The closest genuine document to a “letter of transit” is probably a “laissez-passer,” a safe conduct issued for one-way travel to the issuing country, sometimes for humanitarian reasons, but also to allow diplomats of newly enemy nations to leave after war is declared. But the actual letter of transit exists only in fiction, invented, seemingly quite casually, for the play and then adopted by Howard Koch in his mad scramble to concoct a screenplay for Casablanca, writing pages nearly as fast as they could be filmed. As the Peter Lorre character says, these letters would get the bearers out of the country: “Cannot be rescinded, not even questioned.” All well and good, but—he also says, in his exotic middle-European accent, that they’re “signed by General deGaulle.” Why, we are left to wonder, would the occupying Germans or even the collaborationist Vichy government care in the slightest about papers signed by deGaulle, who by late 1941 was in exile outside London? The printed screenplay suggests maybe he was supposed to say “Marshal Weygand,” a Vichy official of the time, though that’s hard to mistake for deGaulle. But c’mon—like it matters.
Travel documents are interwoven into the fabric of the film. In the first line of spoken dialogue, the police dispatcher describes the murder of two German couriers carrying the letters of transit. The opening narration also highlights the importance of exit visas—which are uncommon but real, often used by governments such as Saudi Arabia and Uzbekistan who fear emigration. In 1940s unoccupied France, exit visas were indeed difficult to acquire because nations such as Spain and especially Portugal were continually changing their requirements, opening and closing their borders, frustrating people who desperately wanted to flee to the promise of the New World. The first 10 minutes of the film are filled with talk of exit visas, letters of transit, and the immortal “Can I see your papers?” leading to a man shot in the street rather than betray the Free France literature in his pocket.
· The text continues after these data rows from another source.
/-- Passes that an instruction of a warp takes on the lanes of a mask (R55). -/
def ProgUnit.passesOf (p : ProgUnit) (m : Mask) : Nat :=
  ((List.range (p.lanes.length / p.qlanes + 1)).filter fun n => (lanesOf m).any fun i => i / p.qlanes == n).length

/-- Two REGROUPs that do not fuse are both complete: single-step traps follow both, that of the lower warp first (R218, R381). -/
def State.bothPast (s : State) (v : View) (o : Nat) (sp : Split) : Eff :=
  if !(s.inst (s.instOf v.core)).dbgctl.getLsbD 1 then .ok s
  else if o < v.unit then .ok (s.stepUnit v.core o 0 sp.pc sp.mask)
  else .error (.trapped ((s.completed v).stepUnit v.core o 0 sp.pc sp.mask))

/-- REGROUP (R83, R84). The wait holds the partner's number and the first register, last register and
predicate of the warp that waits. Each warp that does not fuse writes the predicate that its own REGROUP names; the fused warp
takes the lower one's. (DESIGN CHOICE, log 72: unsafe.) The width that limits the fusion is the lower warp's. (DESIGN CHOICE, log 91:
unsafe.) -/
def execRegroup (w : ArithWord) (s : State) := issue (.regroup w) w.head s fun v s =>
  let off := w.x.toInt
  let a := w.a.toNat
  let b := w.b.toNat
  let d := w.d.toNat
  if v.sel = 0 then .ok s
  else if off = 0 || b < a || 1 < v.u.splits.length || !v.u.div.isEmpty || v.sel != v.act
  then .error (raiseLanes v.act .regroupMisuse)
  else
    let other := (v.unit : Int) + off
    let gone := v.sp.waits.any fun x => x.kind == .partner && x.done
    match (if 0 ≤ other ∧ other < 16 ∧ !gone then s.unit v.core other.toNat else none) with
    | none => .ok (putPred v (s.closeRegion v) d fun _ => .f)
    | some p =>
      let o := other.toNat
      match (p.split 0).waits.find? fun x => x.kind == .partner && x.a == v.unit && !x.done with
      | none => parkEnd v { kind := .partner, since := s.cyc, a := o, res := [.ofNat 64 a, .ofNat 64 b, .ofNat 64 d] } s
      | some x =>
        let pa := (x.res[0]?.getD 0).toNat
        let pb := (x.res[1]?.getD 0).toNat
        let pd := (x.res[2]?.getD 0).toNat
        let sp := p.split 0
        if pa ≠ a ∨ pb ≠ b then regroupMisuse v s o p
        else
          -- both regions end; the partner's next instruction is its region entry, and its own REGROUP is complete
          let s1 := (((s.closeRegion v).commitPail v.core o).modUnit v.core o fun u => { u with fox := u.fox + 8 }).countPasses v.core p
            (p.passesOf sp.mask)
          let s2 := s1.modUnit v.core o fun u => u.modSplit 0 fun t => { t with pc := sp.pc + 8, waits := [] }
          let s3 := if sp.closed then s2.modUnit v.core o fun u => u.modSplit 0 fun t => { t with rpc := t.pc, moved := false, closed := false }
            else s2.modUnit v.core o ProgUnit.newRegion
          let lo := min v.unit o
          let hi := max v.unit o
          match s3.unit v.core lo, s3.unit v.core hi with
          | some ul, some uh =>
            let ml := (ul.split 0).mask
            let mh := (uh.split 0).mask
            if (lanesOf ml).length + (lanesOf mh).length > ul.lanes.length then
              let dOf := fun u => if u = v.unit then d else pd
              let s4 := (s3.modUnit v.core lo fun u => u.pastRegroup (dOf lo) .f (u.split 0).pc).modUnit v.core hi
                fun u => u.pastRegroup (dOf hi) .f (u.split 0).pc
              s4.bothPast v o sp
            else
              let dl := if lo = v.unit then d else pd
              let s4 := s3.setUnit v.core lo { fuse ul uh ml mh a b dl with fox := (s3.myBlk v).slowest [lo, hi] }
              let s6 := s4.discardEvents v.core (bits8 uh.evp)
              let s7 := s6.modUnit v.core hi fun u => { u with asyncs := [] }
              let s8 := ((s7.renamePins v.core hi lo).retireUnit v.core hi).trace v.core v.unit v.addr 6
                [.ofNat 64 lo, .ofNat 64 hi, .ofNat 64 ((lanesOf ml).length + (lanesOf mh).length)]
              .ok (if lo = o then s8.stepUnit v.core lo 0 sp.pc sp.mask else s8)
          | _, _ => .ok s3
The rest of the film is an increasingly intense search for those letters, against a backdrop of desperation; a line cut from the final version has a beautiful woman telling an older man “It used to take a villa at Cannes, or the very least, a string of pearls. Now all I ask is an exit visa.” We know, of course, that the letters are in Sam’s piano as he plays “As Time Goes By” first for Ilsa and then for Rick, before they are ultimately used on that suspiciously rainy runway.
The play was written in 1940, though rarely produced; the screenplay in 1942 and the film released the following January, nominated for 8 Academy Awards and winning for Best Picture, Director, and for the screenplay. At that time, international travel had become difficult at best, dangerous or impossible or prohibited at worst, and which side of a shifting border you were on could be a life- or-death matter, so it’s little wonder there’s a fascination here with the idea of a magical document, a few words on the right paper that could mean escape, freedom, a new life.
So this is a story about words and movement: letters and visas, lies told and plans made on a tarmac, the end of regained love and the beginning of a beautiful friendship. Words written and spoken that help us to move, and that move us still.